Some within the game think that the AFL under McLachlan never did fully shake off its boys’ club image, mostly because it still is one. Dillon’s succession, though easily justified on the grounds of competence, will do nothing to dispel that impression. But at least the girls are in the same room now.
Pokies and gambling ads will be a watch. Most clubs are out of pokies now, but some clubs remain aggrieved at what they felt was AFL dismissiveness to their financial stress when they read the pokies room and got out. Gambling ads will continue to be a sore point, no matter how Dillon dresses it up.
Concussion vexes footy still, for it entangles the game in a philosophical contemplation of what is an acceptable level of force in a collision sport. The code cannot determine this in isolation. Injuries generally to women are a growing concern; the rate is higher than for men.
Racism is still a many-headed beast, all of them ugly. To be fair, footy magnifies this societal blight rather than catalyses it.
But the clear low point of the McLachlan era was the way the great Adam Goodes was driven out of the game. The CEO seemed to fret about saying anything for fear of aggravating rather than calming the mob, but later apologised for his silence and has been speedily on the front foot in subsequent incidents.
Racism and sexism are two issues in which society looks to the AFL for leadership, but should not substitute it for a mirror. The AFL is omnipresent in our lives, but on the bottom line is a football competition. It can be the change it seeks, but it cannot enforce it, and it ought not to represent itself as anything more than a model.
A CEO’s work is never done, whosever shoes are under the desk. As McLachlan hands over the in-tray to Dillon, it is piled high. Gold Coast and GWS were McLachlan’s babies before he became chief executive.

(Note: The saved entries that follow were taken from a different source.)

theorem fmtCheck_mem (hc : fmtCheck s sp f h = some c) : c ∈ fmtCodes := by
  unfold fmtCheck at hc
  repeat' split at hc
  all_goals simp_all [fmtCodes]

theorem judge_of_fmtCheck (hc : fmtCheck s sp f h = some c) : judge s sp f h = some c := by
  rw [judge, hc]

theorem judge_mem (hc : judge s sp f h = some c) : c ∈ judgeCodes := by
  cases hf : fmtCheck s sp f h with
  | some d =>
    rw [judge_of_fmtCheck hf] at hc
    obtain rfl := Option.some.inj hc
    exact List.mem_append_left _ (fmtCheck_mem hf)
  | none =>
    rw [judge, hf] at hc
    dsimp only at hc
    refine List.mem_append_right _ ?_
    repeat' split at hc
    all_goals simp_all

/-- A code of checks 1 to 5 is not the status of a command carried out, and fits STATUS. -/
theorem judge_code (hc : judge s sp f h = some c) : c ≠ 0 ∧ c < 65536 :=
  have hall : ∀ d ∈ judgeCodes, d ≠ 0 ∧ d < 65536 := by decide
  hall c (judge_mem hc)

/-- An OBJECT of another class, or an index outside the class's range: only a LEN fault comes before it (R470). -/
theorem judge_of_object (hlen : h.len ≤ payloadMax s) (hdma : h.dma = true → h.len = 24) (hok : f.lenOk = true)
    (hobj : h.cls ≠ sp.cls ∨ idxOk h.opcode h.cls h.idx = false) : judge s sp f h = some 0x0103 := by
  have hnolen : (decide (payloadMax s < h.len) || (h.dma && h.len != 24) || !f.lenOk) = false := by
    cases hd : h.dma <;> simp_all
  have hbad : (h.cls != sp.cls || !idxOk h.opcode h.cls h.idx) = true := by simpa using hobj
  refine judge_of_fmtCheck ?_
  rw [fmtCheck, hnolen, hbad]
  rfl

/-- A state in which the command is not legal, once the format, the variant and the Tandem role are passed (R474). -/
theorem judge_of_illegal (hfmt : fmtCheck s sp f h = none)
    (hme : ¬ ((h.opcode / 256 = 0x0B ∨ sp.rime = true) ∧ s.dev.variant = .me))
    (hnx : ¬ (h.opcode / 256 = 0x0F ∧ s.dev.variant = .nx)) (hrole : s.tdm.st = .standby → sp.prot s h.idx = false)
    (hill : sp.states.contains s.dev.devState = false ∨ sp.legal s h.idx = false) : judge s sp f h = some 0x0201 := by
  have hprot : (decide (s.tdm.st = .standby) && sp.prot s h.idx) = false := by
    by_cases hs : s.tdm.st = .standby
    · rw [hrole hs, Bool.and_false]
    · rw [decide_eq_false hs, Bool.false_and]
  have hbad : (!sp.states.contains s.dev.devState || !sp.legal s h.idx) = true := by
    rw [Bool.or_eq_true, Bool.not_eq_true', Bool.not_eq_true']
    exact hill
  rw [judge, hfmt]
  dsimp only
  rw [if_neg hme, if_neg hnx, hprot, hbad]
  rfl

end Checks

/-! ## Executing a berth whose command has no effect -/

section TurnedAway
variable {i : Instr} {sp : NxSpec} {b c : Nat} {f : Fmt} {s t : State} {body : NxHdr → State → NxRes}

theorem runNx_of_not_ready (h : nxReady s b = false) : runNx sp b f i body s = .next s := by
  simp [runNx, h]

theorem runNx_of_unknown (hr : nxReady s b = true) (hi : inputOk s (hdrOf s b) = true)
    (ho : opcodes.contains (hdrOf s b).opcode = false) : runNx sp b f i body s =
      fin (complete (nxAt s b) b (hdrOf s b) 0x0101 (objState (nxAt s b) (hdrOf s b).cls (hdrOf s b).idx) noObj 0 []) := by
  unfold runNx
  dsimp only
  rw [hr, hi, ho]
  rfl

theorem runNx_of_judge (ht : nxTaken sp b s = true) (hc : judge (nxAt s b) sp f (hdrOf s b) = some c) :
    runNx sp b f i body s = fin (refused (nxAt s b) sp b (hdrOf s b) c noObj 0) := by
  simp only [nxTaken, Bool.and_eq_true, beq_iff_eq] at ht
  obtain ⟨⟨⟨hready, hin⟩, hop⟩, hknown⟩ := ht
  rw [← hop] at hknown
  unfold runNx
  dsimp only
  rw [hready, hin, hknown, hc, bne, beq_iff_eq.mpr hop]
  rfl

theorem nxAccepted_of_not_ready (h : nxReady s b = false) : nxAccepted sp b f s = false := by
  simp [nxAccepted, nxTaken, h]

theorem nxAccepted_of_unknown (ho : opcodes.contains (hdrOf s b).opcode = false) : nxAccepted sp b f s = false := by
  have htaken : nxTaken sp b s = false := by
    rw [Bool.eq_false_iff]
    intro ht
    simp only [nxTaken, Bool.and_eq_true, beq_iff_eq] at ht
    obtain ⟨⟨-, hop⟩, hknown⟩ := ht
    rw [hop, hknown] at ho
    cases ho
  simp [nxAccepted, htaken]

theorem nxAccepted_of_judge (hc : judge (nxAt s b) sp f (hdrOf s b) = some c) : nxAccepted sp b f s = false := by
  simp [nxAccepted, hc]

/-- An import that did not complete keeps its berth's payload (R416). -/
theorem importEnd_keep {clear : Bool} (h : clear = true → berthNum t b 6 2 ≠ 0) :
    importEnd clear b (.next t) = .next t := by
  cases clear with
  | false => rfl
  | true => rw [importEnd, if_pos rfl, importWiped, if_neg (h rfl)]

/-- A Junction command that waits for a due block boundary leaves the state as it is (R263). -/
theorem unlessDue_eq {o : Out} (hdue : blockDue s = true → s = t) (ho : o = .next t) :
    (if blockDue s then .next s else o) = .next t := by
  split
  · next h => rw [hdue h]
  · exact ho

/-- A Norux command that is not accepted has the one outcome its catalogue row gives it, whatever its own rules and operands: nothing
of its effect, no reset of the device, no payload wiped. A Junction command may wait for a due block boundary first. -/
theorem exec_of_not_accepted (hi : nxSpecOf i = some (b, f, sp)) (ha : nxAccepted sp b f s = false)
    (hr : ∀ j body, runNx sp b f j body s = .next t) (hdue : blockDue s = true → sp.opcode / 256 = 5 → s = t)
    (hkeep : nxReady s b = true → (hdrOf s b).dma = false → berthNum t b 6 2 ≠ 0) : exec i s = .next t := by
  cases i with
  | nxRimeKeySet =>
    cases hi
    show importEnd _ _ (runNx ..) = _
    rw [hr]
    refine importEnd_keep fun hclear => ?_
    simp only [Bool.and_eq_true, Bool.not_eq_true'] at hclear
    obtain ⟨⟨⟨hready, -⟩, -⟩, hdma⟩ := hclear
    exact hkeep hready hdma
  | nxDevReset =>
    cases hi
    show execNxDevReset .. = _
    unfold execNxDevReset
    rw [ha]
    exact hr _ _
  | nxFwActivate =>
    cases hi
    show execNxFwActivate .. = _
    unfold execNxFwActivate
    rw [ha]
    exact hr _ _
  | nxJctBusSet => cases hi; exact unlessDue_eq (fun h => hdue h rfl) (hr _ _)
  | nxJctXpSet => cases hi; exact unlessDue_eq (fun h => hdue h rfl) (hr _ _)
  | nxJctXpDelete => cases hi; exact unlessDue_eq (fun h => hdue h rfl) (hr _ _)
  | _ => cases hi <;> exact hr _ _

/-- A berth that is not the one to execute: the command has no effect (R459; log 7). -/
theorem exec_of_not_ready (hi : nxSpecOf i = some (b, f, sp)) (h : nxReady s b = false) : exec i s = .next s :=
  exec_of_not_accepted hi (nxAccepted_of_not_ready h) (fun _ _ => runNx_of_not_ready h) (fun _ _ => rfl)
    fun hready => absurd hready (by simp [h])

/-- A command turned away with a completion of code c leaves nothing behind but its reports, and its berth shows c. -/
theorem exec_turned_away (hi : nxSpecOf i = some (b, f, sp)) (ha : nxAccepted sp b f s = false)
    (hdue : blockDue s = true → sp.opcode / 256 ≠ 5) (hr : ∀ j body, runNx sp b f j body s = fin t)
    (hin : t.inside = (nxAt s b).inside) (hc : c ≠ 0) (hshow : (hdrOf s b).dma = false → berthShows t b c []) :
    Answers (exec i s) fun u => u.inside = (takeBell s).inside ∧ ((hdrOf s b).dma = false → berthShows u b c []) := by
  have hout : exec i s = fin t := by
    refine exec_of_not_accepted hi ha hr (fun h hj => absurd hj (hdue h)) fun _ hd => ?_
    obtain ⟨hstatus, -⟩ := settle_shows (hshow hd)
    rwa [hstatus]
  rw [hout, answers_fin, settle_inside, hin, nxAt_inside]
  exact ⟨rfl, fun hd => settle_shows (hshow hd)⟩

theorem refused_shows {h : NxHdr} {o : Word} {d : Nat} (hd : h.dma = false) (hc : c < 65536) :
    berthShows (refused s sp b h c o d) b c [] :=
  complete_shows _ _ _ _ _ _ _ _ hd hc (by decide)

end TurnedAway

/-! ## The statement -/

/-- Settles O6: a command turned away has the outcome of its row alone, a completion with the code, and the codes follow the order of
the checks. -/
theorem commandChecks : Obligations.CommandChecks := by
  refine ⟨fun i b f sp s c hi hdue ht hc => ?judged, fun i b f sp s hi hdue hr hin ho => ?unknown,
    fun s sp f h => ⟨?object, ?illegal⟩⟩
  case judged =>
    obtain ⟨hc0, hc16⟩ := judge_code hc
    exact exec_turned_away hi (nxAccepted_of_judge hc) hdue (fun _ _ => runNx_of_judge ht hc) (refused_inside ..) hc0
      fun hd => refused_shows hd hc16
  case unknown =>
    exact exec_turned_away hi (nxAccepted_of_unknown ho) hdue (fun _ _ => runNx_of_unknown hr hin ho) (complete_inside ..)
      (by decide) fun hd => complete_shows _ _ _ _ _ _ _ _ hd (by decide) (by decide)
  case object => exact judge_of_object
  case illegal => exact judge_of_illegal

More than a decade later, they’re still in protracted infancy.
Some look at the Dolphins, the new NRL club in Brisbane, note how they have been instantly competitive and second guess the way the AFL teams were set up. McLachlan has committed the AFL to their retention.

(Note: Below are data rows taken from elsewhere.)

-- ==== Sys2Proof/Machine/Formats.lean ====
section
/-! DEFINITION. The layouts and codes of chapter 11 that the span and the slave window carry: parcels, answers, results, records. -/

namespace Sys2Proof.Machine

/-! ## Parcel header (TABLE 11-1) -/

/-- The fields of a parcel header as its bits give them, before any of them is judged (R10, R184, R185). -/
structure Header where
  kind : Nat
  sender : Nat
  dest : Nat
  room : Bool
  lo : Bool
  hp : Nat
  lp : Nat
  high : StationSet
  deriving DecidableEq, Repr

/-- The two header words of a header; the unassigned bits are zero (TABLE 11-1, R184). -/
def headerWords (h : Header) : Word × Word :=
  (pack [(h.kind, 28), (h.sender, 24), (h.dest, 20), (bitOf h.room, 19), (bitOf h.lo, 18), (h.hp, 12), (h.lp, 8)],
    pack [(h.high.toNat, 0)])

/-- The header that two words carry; unassigned bits are ignored (TABLE 11-1, R184). -/
def readHeader (w0 w1 : Word) : Header :=
  { kind := bits w0 28 4, sender := bits w0 24 4, dest := bits w0 20 4, room := bit w0 19, lo := bit w0 18
    hp := bits w0 12 4, lp := bits w0 8 4, high := BitVec.ofNat 12 (bits w1 0 12) }

/-- The stamp of a header, if both its pointers are station numbers (R185). -/
def Header.stamp? (h : Header) : Option Stamp :=
  match station? h.hp, station? h.lp with
  | some hp, some lp => some { hp := hp, lp := lp, lo := h.lo, high := h.high }
  | _, _ => none

/-! ## Parcel bodies (TABLES 11-2 and 11-3) -/

/-- The parcel kind code of a body (TABLE 11-2). -/
def Body.kindCode : Body → Nat
  | .post .. => 0x1
  | .fetch .. => 0x2
  | .signal .. => 0x3
  | .ret .. => 0x4
  | .hello .. => 0x8
  | .contain .. => 0x9

/-- Whether a kind code is one whose parcels are addressed to a station (R10): POST, FETCH, SIGNAL, RETURN. -/
def addressedKind (kind : Nat) : Bool := kind == 0x1 || kind == 0x2 || kind == 0x3 || kind == 0x4

/-- The code of a class: 1 HIGH, 0 LOW. -/
def classCode : StationClass → Nat
  | .high => 1
  | .low => 0

/-- The code of a fault policy: 1 HALT, 0 REPORT. -/
def policyCode : Policy → Nat
  | .halt => 1
  | .report => 0

/-- The class a bit names. -/
def classOf (b : Bool) : StationClass := if b then .high else .low

/-- The fault policy a bit names. -/
def policyOf (b : Bool) : Policy := if b then .halt else .report

/-- The code of a mode: 1 HALTED, 0 REPORTED. -/
def modeCode : ContainMode → Nat
  | .halted => 1
  | .reported => 0

/-- The code of a cause: 0 APPLY_FAULT, 1 IMPLICATED. -/
def causeCode : FaultCause → Nat
  | .applyFault => 0
  | .implicated => 1

/-- The body words of a body (TABLE 11-3); unassigned bits are zero (R184). -/
def bodyWords : Body → List Word
  | .post addr data => pack [(data.length, 0)] :: addr :: data
  | .fetch addr length tag => [pack [(length, 0), (tag.val, 8)], addr]
  | .signal n => [pack [(n.val, 0)]]
  | .ret tag (.ok data) => pack [(tag.val, 8), (0, 16)] :: data
  | .ret tag .readError => [pack [(tag.val, 8), (1, 16)]]
  | .hello cls policy => [pack [(classCode cls, 0), (policyCode policy, 1)]]
  | .contain mode cause named addr length =>
    [pack [(modeCode mode, 0), (causeCode cause, 1), (length, 8), (named.toNat, 16)], addr]

/-- Whether a length field is 1 to 16 (R184). -/
def validLength (n : Nat) : Bool := 1 ≤ n && n ≤ 16

/-- The body that the words of a parcel carry for its kind code, or none when the parcel is malformed (TABLE 11-3, R184). -/
def readBody : Nat → List Word → Option Body
  | 0x1, w :: addr :: data =>
    if validLength (bits w 0 5) && data.length == bits w 0 5 then some (.post addr data) else none
  | 0x2, [w, addr] =>
    if h : bits w 8 4 < 8 then
      if validLength (bits w 0 5) then some (.fetch addr (bits w 0 5) ⟨bits w 8 4, h⟩) else none
    else none
  | 0x3, [w] => some (.signal (Fin.ofNat 16 (bits w 0 4)))
  | 0x4, w :: data =>
    if bits w 16 2 == 0 then
      if validLength data.length then some (.ret (Fin.ofNat 16 (bits w 8 4)) (.ok data)) else none
    else if bits w 16 2 == 1 && data.isEmpty then some (.ret (Fin.ofNat 16 (bits w 8 4)) .readError)
    else none
  | 0x8, [w] => some (.hello (classOf (bit w 0)) (policyOf (bit w 1)))
  | 0x9, [w, addr] =>
    if validLength (bits w 8 5) then
      some (.contain (if bit w 0 then .halted else .reported) (if bit w 1 then .implicated else .applyFault)
        (BitVec.ofNat 12 (bits w 16 12)) addr (bits w 8 5))
    else none
  | _, _ => none

/-! ## Answers (TABLE 11-5) -/

/-- The code of an answer. -/
def answerCode : AnswerCode → BitVec 3
  | .taken => 1
  | .full => 2
  | .refused => 3
  | .outside => 4
  | .stale => 5

/-- The answer outcomes (R13): a good answer, VOID or SILENT. -/
inductive AnswerOutcome where
  | good (code : AnswerCode)
  | void
  | silent
  deriving DecidableEq, Repr

/-- What the answer window held, classified (R13); an undefined code is read as VOID (R186). -/
def readAnswer : AnswerReport → AnswerOutcome
  | .empty => .silent
  | .garbled => .void
  | .code c =>
    if c = 1 then .good .taken
    else if c = 2 then .good .full
    else if c = 3 then .good .refused
    else if c = 4 then .good .outside
    else if c = 5 then .good .stale
    else .void

/-! ## Codes of the slave window -/

/-- The result codes (TABLE 11-10). -/
def Result.code : Result → Nat
  | .none => 0x00
  | .accepted => 0x01
  | .notStarted => 0x10
  | .contained => 0x11
  | .offline => 0x12
  | .badKind => 0x20
  | .badDest => 0x21
  | .badLength => 0x22
  | .badAddress => 0x23
  | .badSignal => 0x24
  | .destUnreachable => 0x30
  | .destContained => 0x31
  | .queueFull => 0x32
  | .budgetExhausted => 0x33
  | .alreadyStarted => 0x40
  | .badStrap => 0x41
  | .badCode => 0x42
  | .badWindow => 0x43
  | .notPending => 0x50
  | .noticeUnread => 0x51
  | .noRecord => 0x52
  | .logHeld => 0x53

/-- The completion status codes (TABLE 11-11). -/
def Status.code : Status → Nat
  | .done => 1
  | .fetched => 2
  | .fullExhausted => 3
  | .outsideWindow => 4
  | .cancelled => 5
  | .unreachable => 6
  | .destContained => 7
  | .localContained => 8
  | .fetchTimeout => 9
  | .readError => 10
  | .landError => 11
  | .destRestarted => 12

/-- The station notice kind codes (11 section 11.6). -/
def NoticeKind.code : NoticeKind → Nat
  | .localFault => 1
  | .peerHalted => 2
  | .peerFaulted => 3
  | .postLost => 4
  | .peerRestarted => 5
  | .spanUnsteady => 6
  | .returnStale => 7
  | .wentOffline => 8

/-- The cause code DUPLICATE_NUMBER, the argument of WENT_OFFLINE (11 section 11.6). -/
def duplicateNumber : Nat := 1

/-- The request kind codes of the queued requests (TABLE 11-8). -/
def RequestKind.code : RequestKind → Nat
  | .post => 0x1
  | .fetch => 0x2
  | .signal => 0x3

/-- The reach state codes (TABLE 11-9). -/
def ReachState.code : ReachState → Nat
  | .unknown => 0
  | .reachable => 1
  | .waiting => 2
  | .unreachable => 3
  | .contained => 4
  | .self => 5

/-- The station state codes (TABLE 11-14). -/
def StationState.code : StationState → Nat
  | .unstarted => 0
  | .listening => 1
  | .active => 2
  | .contained => 3
  | .offline => 4

/-- Four view words of which the first two are filled; the others are zero (TABLES 11-9, 11-12). Within a filled word the bits that its layout
does not assign are zero (log 23). -/
def viewWords (w0 w1 : Word) : Vector Word 4 := #v[w0, w1, 0, 0]

/-- A completion record in the VIEW words (TABLE 11-12). -/
def Completion.words : Completion → Vector Word 4
  | .request cookie kind dest status =>
    viewWords (pack [(1, 0), (kind.code, 4), (dest.val, 8), (status.code, 16)]) (pack [(cookie.toNat, 0)])
  | .signal n first => viewWords (pack [(2, 0), (n.val, 4), (first.val, 8)]) 0
  | .station kind count arg => viewWords (pack [(3, 0), (kind.code, 4), (count, 16)]) (pack [(arg, 0)])

/-- A fault record in the RESULT VIEW words (TABLE 11-13). -/
def FaultRecord.words (r : FaultRecord) : Vector Word 4 :=
  viewWords (pack [(causeCode r.cause, 0), (bitOf r.halted, 1), (r.peer.val, 8), (r.length, 16)]) r.addr

/-- A reach entry in the RESULT VIEW words (TABLE 11-9, R74). -/
def ReachEntry.words (e : ReachEntry) : Vector Word 4 :=
  viewWords (pack [(e.state.code, 0), (e.silence, 4), (bitOf (e.timer != .stopped), 8)]) 0

end Sys2Proof.Machine
end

Pridham is worried about the grassroots in NSW generally. Others fear for the grassroots even in the game’s native southern states habitat even as the elite level is flourishing. Another notable feature of Monday’s announcement was Dillon’s repeated emphasis on how the AFL will increase its focus on community football. It’s where both he and McLachlan cut their footy teeth.
Pridham also thinks the AFL under McLachlan has been a little aloof. “If there are things the next CEO should put more emphasis on than Gillon did, it’d be for the AFL to get closer to the clubs and have a better understanding of the issues clubs face,” he said. “If I was going to be critical of the AFL, not just Gillon, I’d say I don’t think they have a great feel for the clubs.”
Browne widens this angle. “I’m a big supporter of the investments on the Gold Coast and in Sydney,” he said, “but the reality is that before variable distributions, only nine of the 18 clubs make a profit. If there’s a weakness in the AFL, it’s that.
“If you look at the underlying earnings, arguably the competition isn’t as strong as you would think because too many clubs are too heavily dependent on additional AFL funding. And I’m not really talking about the expansion clubs. I’m talking about clubs that have been around for a long time. It doesn’t seem to be getting any better.”
Still on McLachlan’s to-do list is a new CBA, intense but standard AFL business. So is the Hawthorn inquiry, which is far from it. Where that might land, no one dares to predict. As both McLachlan and Dillon have said, an expeditious outcome matters less than the right outcome. The inquiry is independent, but its oversight becomes either McLachlan’s last tall order or Dillon’s first.